Hingga saat ini, FIFA sendiri baru mengunci penetapan negara penyelenggara resmi Piala Dunia hingga edisi tahun 2034. Jumlah pasti kontestan yang akan berlaga di Piala Dunia 2046 juga masih menjadi teka-teki yang dinantikan.
Setelah berhasil mengekspansi format dari 32 menjadi 48 negara peserta pada edisi-edisi terbaru, FIFA diprediksi bakal terus melakukan penyesuaian regulasi yang berpotensi membutuhkan keterlibatan banyak negara sebagai tuan rumah bersama.
Potensi Dampak Ekonomi dan Peta Baru Sepak Bola Asia Tenggara
Gagasan kolaborasi akbar antara raksasa Asia Timur dan negara-negara ASEAN ini dinilai bakal membawa dampak transformasi yang sangat masif bagi ekosistem olahraga kawasan.
Jika wacana ini berhasil direalisasikan, Indonesia dan negara ASEAN lainnya tidak hanya berpeluang menjadi panggung utama pesta bola dunia, melainkan juga bakal mendongkrak sektor pariwisata serta ekonomi kreatif secara signifikan.
Akselerasi pembangunan fasilitas olahraga berstandar dunia pun dipastikan bakal terdorong pesat.
Bagi Indonesia sendiri, keterlibatan dalam konsorsium tuan rumah Piala Dunia 2046 bakal menjadi tonggak sejarah baru yang melompatkan posisi sepak bola nasional ke level tertinggi.
Dukungan penuh dari suporter yang fanatik serta ketersediaan stadion-stadion megah menjadi modal berharga untuk meyakinkan FIFA.

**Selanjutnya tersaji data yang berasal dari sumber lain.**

@[simp] theorem setMem_status (s : State) (sp : Space) (m : Memory) : (s.setMem sp m).status = s.status := by
  cases sp <;> rfl
@[simp] theorem setMem_strict (s : State) (sp : Space) (m : Memory) : (s.setMem sp m).strict = s.strict := by
  cases sp <;> rfl
@[simp] theorem setMem_carSize (s : State) (sp : Space) (m : Memory) : (s.setMem sp m).carSize = s.carSize := by
  cases sp <;> rfl
@[simp] theorem setMem_msgLen (s : State) (sp : Space) (m : Memory) : (s.setMem sp m).msgLen = s.msgLen := by
  cases sp <;> rfl
@[simp] theorem setMem_outLen (s : State) (sp : Space) (m : Memory) : (s.setMem sp m).outLen = s.outLen := by
  cases sp <;> rfl
@[simp] theorem setMem_maxChars (s : State) (sp : Space) (m : Memory) : (s.setMem sp m).maxChars = s.maxChars := by
  cases sp <;> rfl
@[simp] theorem setMem_pos (s : State) (sp : Space) (m : Memory) : (s.setMem sp m).pos = s.pos := by
  cases sp <;> rfl
@[simp] theorem setMem_phase (s : State) (sp : Space) (m : Memory) : (s.setMem sp m).phase = s.phase := by
  cases sp <;> rfl
@[simp] theorem setMem_opl (s : State) (sp : Space) (m : Memory) : (s.setMem sp m).opl = s.opl := by
  cases sp <;> rfl
@[simp] theorem setMem_strl (s : State) (sp : Space) (m : Memory) : (s.setMem sp m).strl = s.strl := by
  cases sp <;> rfl
@[simp] theorem setMem_j (s : State) (sp : Space) (m : Memory) : (s.setMem sp m).j = s.j := by
  cases sp <;> rfl
@[simp] theorem setMem_k (s : State) (sp : Space) (m : Memory) : (s.setMem sp m).k = s.k := by
  cases sp <;> rfl
@[simp] theorem setMem_acc (s : State) (sp : Space) (m : Memory) : (s.setMem sp m).acc = s.acc := by
  cases sp <;> rfl
@[simp] theorem setMem_tail (s : State) (sp : Space) (m : Memory) : (s.setMem sp m).tail = s.tail := by
  cases sp <;> rfl
@[simp] theorem setMem_eq (s : State) (sp : Space) (m : Memory) : (s.setMem sp m).eq = s.eq := by
  cases sp <;> rfl
@[simp] theorem setMem_car_car (s : State) (m : Memory) : (s.setMem .car m).car = m := rfl
@[simp] theorem setMem_msg_car (s : State) (m : Memory) : (s.setMem .msg m).car = s.car := rfl
@[simp] theorem setMem_out_car (s : State) (m : Memory) : (s.setMem .out m).car = s.car := rfl
@[simp] theorem setMem_car_msg (s : State) (m : Memory) : (s.setMem .car m).msg = s.msg := rfl
@[simp] theorem setMem_msg_msg (s : State) (m : Memory) : (s.setMem .msg m).msg = m := rfl
@[simp] theorem setMem_out_msg (s : State) (m : Memory) : (s.setMem .out m).msg = s.msg := rfl
@[simp] theorem setMem_car_out (s : State) (m : Memory) : (s.setMem .car m).out = s.out := rfl
@[simp] theorem setMem_msg_out (s : State) (m : Memory) : (s.setMem .msg m).out = s.out := rfl
@[simp] theorem setMem_out_out (s : State) (m : Memory) : (s.setMem .out m).out = m := rfl
@[simp] theorem setMem_caps (s : State) (sp : Space) (m : Memory) : (s.setMem sp m).caps = s.caps := by
  cases sp <;> rfl
@[simp] theorem setMem_schedule (s : State) (sp : Space) (m : Memory) : (s.setMem sp m).schedule = s.schedule := by
  cases sp <;> rfl
@[simp] theorem setMem_hostGot (s : State) (sp : Space) (m : Memory) : (s.setMem sp m).hostGot = s.hostGot := by
  cases sp <;> rfl
@[simp] theorem setMem_draws (s : State) (sp : Space) (m : Memory) : (s.setMem sp m).draws = s.draws := by
  cases sp <;> rfl

@[simp] theorem mem_car (s : State) : s.mem .car = s.car := rfl
@[simp] theorem mem_msg (s : State) : s.mem .msg = s.msg := rfl
@[simp] theorem mem_out (s : State) : s.mem .out = s.out := rfl
@[simp] theorem size_car (c : Caps) : c.size .car = c.carCap := rfl
@[simp] theorem size_msg (c : Caps) : c.size .msg = c.msgCap := rfl
@[simp] theorem size_out (c : Caps) : c.size .out = c.outCap := rfl

/-- Replacing the memory of a space is seen in that space and in no other. -/
theorem mem_setMem (s : State) (sp sp' : Space) (m : Memory) :
    (s.setMem sp m).mem sp' = if sp' = sp then m else s.mem sp' := by
  cases sp <;> cases sp' <;> rfl

end Sys2Proof.Machine
end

Publik sepak bola Tanah Air kini menantikan langkah diplomasi resmi dari setiap federasi terkait demi mewujudkan mimpi besar membawa helatan dunia ke bumi nusantara.
Kutipan:
Nikkei Asia, Media Jepang
“Infrastruktur sepak bola dan kapasitas stadion di tujuh negara berbeda menjadi landasan awal ide pengajuan proposal tuan rumah Piala Dunia 2046.”

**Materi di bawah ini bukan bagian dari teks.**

theorem witness_CheckReportsPresence :
    (tIdle tFull 248 []).ready .check ∧ (tIdle tFull 248 []).sniffs .bmp ∧ Format.bmp ≠ .unsupported ∧
      (tIdle tFull 248 []).messageIs [] ∧ containsEof [] = false ∧
      (tIdle tFull 248 []).car.written 200 (8 * (([] : List Byte).length + 6)) ∧
      (tIdle tFull 247 []).sniffs .bmp ∧ ¬ 200 + 8 * (([] : List Byte).length + 6) ≤ (tIdle tFull 247 []).carSize.toNat :=
  ⟨tIdle_ready _ _ _ (by decide) (by decide) _, tCarrier_sniffs _ _ _ (by decide) (by decide), by decide, no_message _ rfl, rfl,
    tFull_written, tCarrier_sniffs _ _ _ (by decide) (by decide), by decide⟩

theorem witness_CarrierHoldsOneMessage :
    containsEof [] = false ∧ tFull.carries 200 (payloadBits []) := ⟨rfl, tFull_carries⟩

theorem witness_ExtractShortCarrier :
    (tIdle tFull 223 []).ready .extract ∧ (tIdle tFull 223 []).sniffs .bmp ∧ Format.bmp ≠ .unsupported ∧
      (tIdle tFull 223 []).carSize.toNat < 224 :=
  ⟨tIdle_ready _ _ _ (by decide) (by decide) _, tCarrier_sniffs _ _ _ (by decide) (by decide), by decide, by decide⟩

/-- S5: 24 parities that are all 0. -/
theorem witness_ExtractWithoutBof :
    (tIdle tZero 224 []).ready .extract ∧ (tIdle tZero 224 []).sniffs .bmp ∧ Format.bmp ≠ .unsupported ∧
      224 ≤ (tIdle tZero 224 []).carSize.toNat ∧ (tIdle tZero 224 []).car.carries 200 (List.replicate 24 false) ∧
      (List.replicate 24 false).length = 24 ∧ List.replicate 24 false ≠ toBits bof :=
  ⟨tIdle_ready _ _ _ (by decide) (by decide) _, tCarrier_sniffs _ _ _ (by decide) (by decide), by decide, by decide,
    carries_of (by decide +kernel), by decide, by decide⟩

/-- The empty message, with the least `OUT_CAP` that holds its "EOF". -/
theorem witness_ExtractDecodesToFirstEof :
    (tIdle tFull 248 []).ready .extract ∧ (tIdle tFull 248 []).sniffs .bmp ∧ Format.bmp ≠ .unsupported ∧
      (tIdle tFull 248 []).car.carries 200 (toBits (bof ++ [] ++ eof)) ∧
      200 + 8 * (([] : List Byte).length + 6) ≤ (tIdle tFull 248 []).carSize.toNat ∧
      (∀ n, n < ([] : List Byte).length + 3 → containsEof (([] ++ eof).take n) = false) ∧
      ([] : List Byte).length + 3 ≤ (tIdle tFull 248 []).caps.outCap :=
  ⟨tIdle_ready _ _ _ (by decide) (by decide) _, tCarrier_sniffs _ _ _ (by decide) (by decide), by decide, tFull_carries, by decide,
    by decide, by decide⟩

/-- A carrier that ends before its "F", and one that ends right after "BOF" and a part of a chunk. -/
theorem witness_ExtractUnterminated :
    (tIdle tFull 247 []).ready .extract ∧ (tIdle tFull 247 []).sniffs .bmp ∧ Format.bmp ≠ .unsupported ∧
      (tIdle tFull 247 []).car.carries 200 (toBits (bof ++ [0x45#8, 0x4F#8])) ∧
      200 + 8 * ([0x45#8, 0x4F#8].length + 3) ≤ (tIdle tFull 247 []).carSize.toNat ∧
      (tIdle tFull 247 []).carSize.toNat < 200 + 8 * ([0x45#8, 0x4F#8].length + 4) ∧
      containsEof [0x45#8, 0x4F#8] = false ∧ [0x45#8, 0x4F#8].length ≤ (tIdle tFull 247 []).caps.outCap ∧
      (tIdle tFull 231 []).car.carries 200 (toBits (bof ++ [])) :=
  ⟨tIdle_ready _ _ _ (by decide) (by decide) _, tCarrier_sniffs _ _ _ (by decide) (by decide), by decide,
    carries_of (by decide +kernel), by decide, by decide, by decide, by decide, carries_of (by decide +kernel)⟩

/-- Four characters that are not "EOF", with `OUT_CAP = 3`. -/
def tLong : Memory := tCarrier (tBytes (toBits bof ++ List.replicate 32 false))

theorem witness_ExtractOverflows :
    (tIdle tLong 256 []).ready .extract ∧ (tIdle tLong 256 []).sniffs .bmp ∧ Format.bmp ≠ .unsupported ∧
      (tIdle tLong 256 []).car.carries 200 (toBits (bof ++ [0#8, 0#8, 0#8, 0#8])) ∧
      200 + 8 * ([0#8, 0#8, 0#8, 0#8].length + 3) ≤ (tIdle tLong 256 []).carSize.toNat ∧
      [0#8, 0#8, 0#8, 0#8].length = (tIdle tLong 256 []).caps.outCap + 1 ∧
      containsEof ([0#8, 0#8, 0#8, 0#8].take (tIdle tLong 256 []).caps.outCap) = false :=
  ⟨tIdle_ready _ _ _ (by decide) (by decide) _, tCarrier_sniffs _ _ _ (by decide) (by decide), by decide,
    carries_of (by decide +kernel), by decide, by decide, by decide⟩

theorem witness_RoundTrip :
    (tIdle tZero 248 []).ready .embed ∧ (tIdle tZero 248 []).sniffs .bmp ∧ Format.bmp ≠ .unsupported ∧
      (tIdle tZero 248 []).messageIs [] ∧ containsEof [] = false ∧
      200 + 8 * (([] : List Byte).length + 6) ≤ (tIdle tZero 248 []).carSize.toNat ∧
      (tIdle tZero 248 []).car.written 200 (8 * (([] : List Byte).length + 6)) ∧
      ([] : List Byte).length + 3 ≤ (tIdle tZero 248 []).caps.outCap :=
  ⟨tIdle_ready _ _ _ (by decide) (by decide) _, tCarrier_sniffs _ _ _ (by decide) (by decide), by decide, no_message _ rfl, rfl,
    by decide, tZero_written, by decide⟩

theorem witness_HiddenFieldsDoNotLeak : (tIdle tFull 248 []).schedule = [] := rfl

end Sys2Proof.Tests
end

Khaosod & Tuoi Tre News, Media Sepak Bola Asia
“Indonesia, Thailand, Malaysia, dan Singapura memiliki stadion besar dengan kapasitas di atas 50 ribu penonton, sehingga menjadi alasan utama negara-negara tersebut diajak dalam wacana tuan rumah bersama.”
3 Poin Penting:
-
Wacana Tuan Rumah Bersama 2046: Jepang berencana mengajak enam negara Asia (Korea Selatan, China, Indonesia, Thailand, Singapura, dan Malaysia) untuk mengajukan proposal joint bidding Piala Dunia 2046.
-
Faktor Kapasitas Stadion: Indonesia dan tiga negara ASEAN lainnya terpilih karena memiliki stadion megah berkapasitas di atas 50 ribu penonton, sementara Vietnam tidak diikutsertakan karena keterbatasan kapasitas arena.
-
Jadwal Bidding FIFA: FIFA diperkirakan baru akan membuka proses bidding resmi Piala Dunia 2046 pada tahun 2031, dengan penetapan tuan rumah sejauh ini baru terkunci hingga edisi 2034.